═════ Records for the exercise
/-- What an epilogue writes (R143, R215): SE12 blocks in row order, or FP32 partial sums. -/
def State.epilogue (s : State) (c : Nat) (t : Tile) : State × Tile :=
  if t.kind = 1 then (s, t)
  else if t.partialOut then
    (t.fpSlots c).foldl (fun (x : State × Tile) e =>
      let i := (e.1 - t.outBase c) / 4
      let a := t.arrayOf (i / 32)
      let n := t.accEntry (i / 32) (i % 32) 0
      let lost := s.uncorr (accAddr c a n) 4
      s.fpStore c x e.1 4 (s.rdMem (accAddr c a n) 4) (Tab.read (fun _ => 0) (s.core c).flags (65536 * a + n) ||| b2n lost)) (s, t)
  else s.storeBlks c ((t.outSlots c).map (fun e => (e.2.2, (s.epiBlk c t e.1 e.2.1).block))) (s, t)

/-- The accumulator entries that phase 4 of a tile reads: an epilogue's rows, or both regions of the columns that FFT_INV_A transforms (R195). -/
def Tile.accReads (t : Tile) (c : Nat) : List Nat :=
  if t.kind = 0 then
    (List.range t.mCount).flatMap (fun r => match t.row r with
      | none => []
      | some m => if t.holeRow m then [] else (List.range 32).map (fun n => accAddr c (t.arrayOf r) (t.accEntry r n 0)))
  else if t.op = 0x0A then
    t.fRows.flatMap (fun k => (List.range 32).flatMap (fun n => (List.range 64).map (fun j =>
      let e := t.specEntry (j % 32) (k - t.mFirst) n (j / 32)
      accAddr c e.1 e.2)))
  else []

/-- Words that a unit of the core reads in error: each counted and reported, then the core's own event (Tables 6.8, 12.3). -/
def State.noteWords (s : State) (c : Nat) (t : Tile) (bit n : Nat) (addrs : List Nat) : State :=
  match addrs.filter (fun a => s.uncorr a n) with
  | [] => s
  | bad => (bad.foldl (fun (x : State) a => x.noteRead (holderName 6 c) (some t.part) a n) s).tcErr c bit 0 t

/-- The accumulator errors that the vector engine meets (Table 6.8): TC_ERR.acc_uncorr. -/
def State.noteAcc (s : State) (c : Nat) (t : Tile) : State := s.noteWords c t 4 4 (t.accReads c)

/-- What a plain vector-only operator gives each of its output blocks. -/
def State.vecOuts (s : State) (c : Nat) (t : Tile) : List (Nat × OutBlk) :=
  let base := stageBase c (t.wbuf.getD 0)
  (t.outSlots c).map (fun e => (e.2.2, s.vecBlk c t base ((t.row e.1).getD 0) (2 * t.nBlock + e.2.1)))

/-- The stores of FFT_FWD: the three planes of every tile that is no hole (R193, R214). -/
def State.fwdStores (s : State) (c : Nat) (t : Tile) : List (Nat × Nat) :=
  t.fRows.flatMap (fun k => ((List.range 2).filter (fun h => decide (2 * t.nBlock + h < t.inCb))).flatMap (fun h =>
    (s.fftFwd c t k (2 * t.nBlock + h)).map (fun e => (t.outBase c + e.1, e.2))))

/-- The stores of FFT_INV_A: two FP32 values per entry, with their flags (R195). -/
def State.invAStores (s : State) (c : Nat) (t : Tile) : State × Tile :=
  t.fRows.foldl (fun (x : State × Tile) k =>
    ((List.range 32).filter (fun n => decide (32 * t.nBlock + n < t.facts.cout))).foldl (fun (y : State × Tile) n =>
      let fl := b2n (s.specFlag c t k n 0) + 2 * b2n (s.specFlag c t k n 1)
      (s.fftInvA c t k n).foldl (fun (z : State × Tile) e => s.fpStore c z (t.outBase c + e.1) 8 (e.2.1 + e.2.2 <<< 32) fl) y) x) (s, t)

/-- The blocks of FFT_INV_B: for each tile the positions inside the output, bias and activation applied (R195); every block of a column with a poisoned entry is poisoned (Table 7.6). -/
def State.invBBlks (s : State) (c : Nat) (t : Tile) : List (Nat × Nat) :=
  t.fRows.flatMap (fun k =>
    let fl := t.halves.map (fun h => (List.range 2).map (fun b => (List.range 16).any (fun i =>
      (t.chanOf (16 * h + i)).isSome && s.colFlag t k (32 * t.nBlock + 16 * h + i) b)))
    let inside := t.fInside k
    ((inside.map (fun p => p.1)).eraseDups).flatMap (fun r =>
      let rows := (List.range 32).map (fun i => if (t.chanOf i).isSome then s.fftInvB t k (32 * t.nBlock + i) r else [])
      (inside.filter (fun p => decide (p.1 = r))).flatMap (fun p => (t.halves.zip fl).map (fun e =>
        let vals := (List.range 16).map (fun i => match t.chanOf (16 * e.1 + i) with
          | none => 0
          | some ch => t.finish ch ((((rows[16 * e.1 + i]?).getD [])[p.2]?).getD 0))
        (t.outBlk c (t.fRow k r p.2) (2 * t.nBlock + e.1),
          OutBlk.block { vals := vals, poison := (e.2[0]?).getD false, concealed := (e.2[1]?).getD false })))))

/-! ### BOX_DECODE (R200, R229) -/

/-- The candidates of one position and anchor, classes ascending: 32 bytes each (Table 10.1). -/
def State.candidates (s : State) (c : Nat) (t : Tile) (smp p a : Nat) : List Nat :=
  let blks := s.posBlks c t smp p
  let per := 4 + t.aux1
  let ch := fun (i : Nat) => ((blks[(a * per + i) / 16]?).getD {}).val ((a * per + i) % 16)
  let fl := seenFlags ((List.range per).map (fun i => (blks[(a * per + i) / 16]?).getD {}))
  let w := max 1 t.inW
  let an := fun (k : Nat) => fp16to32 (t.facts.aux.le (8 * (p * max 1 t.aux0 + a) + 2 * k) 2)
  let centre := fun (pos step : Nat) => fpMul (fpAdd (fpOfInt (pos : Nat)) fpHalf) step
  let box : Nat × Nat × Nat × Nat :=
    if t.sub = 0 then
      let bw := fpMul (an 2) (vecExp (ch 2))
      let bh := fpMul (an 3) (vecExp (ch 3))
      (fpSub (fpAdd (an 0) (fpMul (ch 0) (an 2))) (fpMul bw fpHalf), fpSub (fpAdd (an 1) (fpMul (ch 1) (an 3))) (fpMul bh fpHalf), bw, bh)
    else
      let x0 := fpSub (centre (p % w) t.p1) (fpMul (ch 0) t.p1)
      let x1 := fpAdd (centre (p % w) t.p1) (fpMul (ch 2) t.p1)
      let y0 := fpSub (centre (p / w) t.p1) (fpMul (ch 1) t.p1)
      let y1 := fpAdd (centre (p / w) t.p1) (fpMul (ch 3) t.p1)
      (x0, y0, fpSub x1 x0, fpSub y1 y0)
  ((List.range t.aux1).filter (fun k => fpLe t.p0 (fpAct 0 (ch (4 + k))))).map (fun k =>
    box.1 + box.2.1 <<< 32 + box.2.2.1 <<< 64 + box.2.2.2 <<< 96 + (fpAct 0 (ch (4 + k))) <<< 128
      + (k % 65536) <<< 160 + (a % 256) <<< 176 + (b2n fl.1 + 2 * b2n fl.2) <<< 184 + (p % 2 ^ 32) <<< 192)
══════════
= Work order =
Looking at the records above, return exactly the lines from the line with "let fl := seenFlags" to the line with "let x1 := fpAdd", both ends included.

= Task response =
  let fl := seenFlags ((List.range per).map (fun i => (blks[(a * per + i) / 16]?).getD {}))
  let w := max 1 t.inW
  let an := fun (k : Nat) => fp16to32 (t.facts.aux.le (8 * (p * max 1 t.aux0 + a) + 2 * k) 2)
  let centre := fun (pos step : Nat) => fpMul (fpAdd (fpOfInt (pos : Nat)) fpHalf) step
  let box : Nat × Nat × Nat × Nat :=
    if t.sub = 0 then
      let bw := fpMul (an 2) (vecExp (ch 2))
      let bh := fpMul (an 3) (vecExp (ch 3))
      (fpSub (fpAdd (an 0) (fpMul (ch 0) (an 2))) (fpMul bw fpHalf), fpSub (fpAdd (an 1) (fpMul (ch 1) (an 3))) (fpMul bh fpHalf), bw, bh)
    else
      let x0 := fpSub (centre (p % w) t.p1) (fpMul (ch 0) t.p1)
      let x1 := fpAdd (centre (p % w) t.p1) (fpMul (ch 2) t.p1)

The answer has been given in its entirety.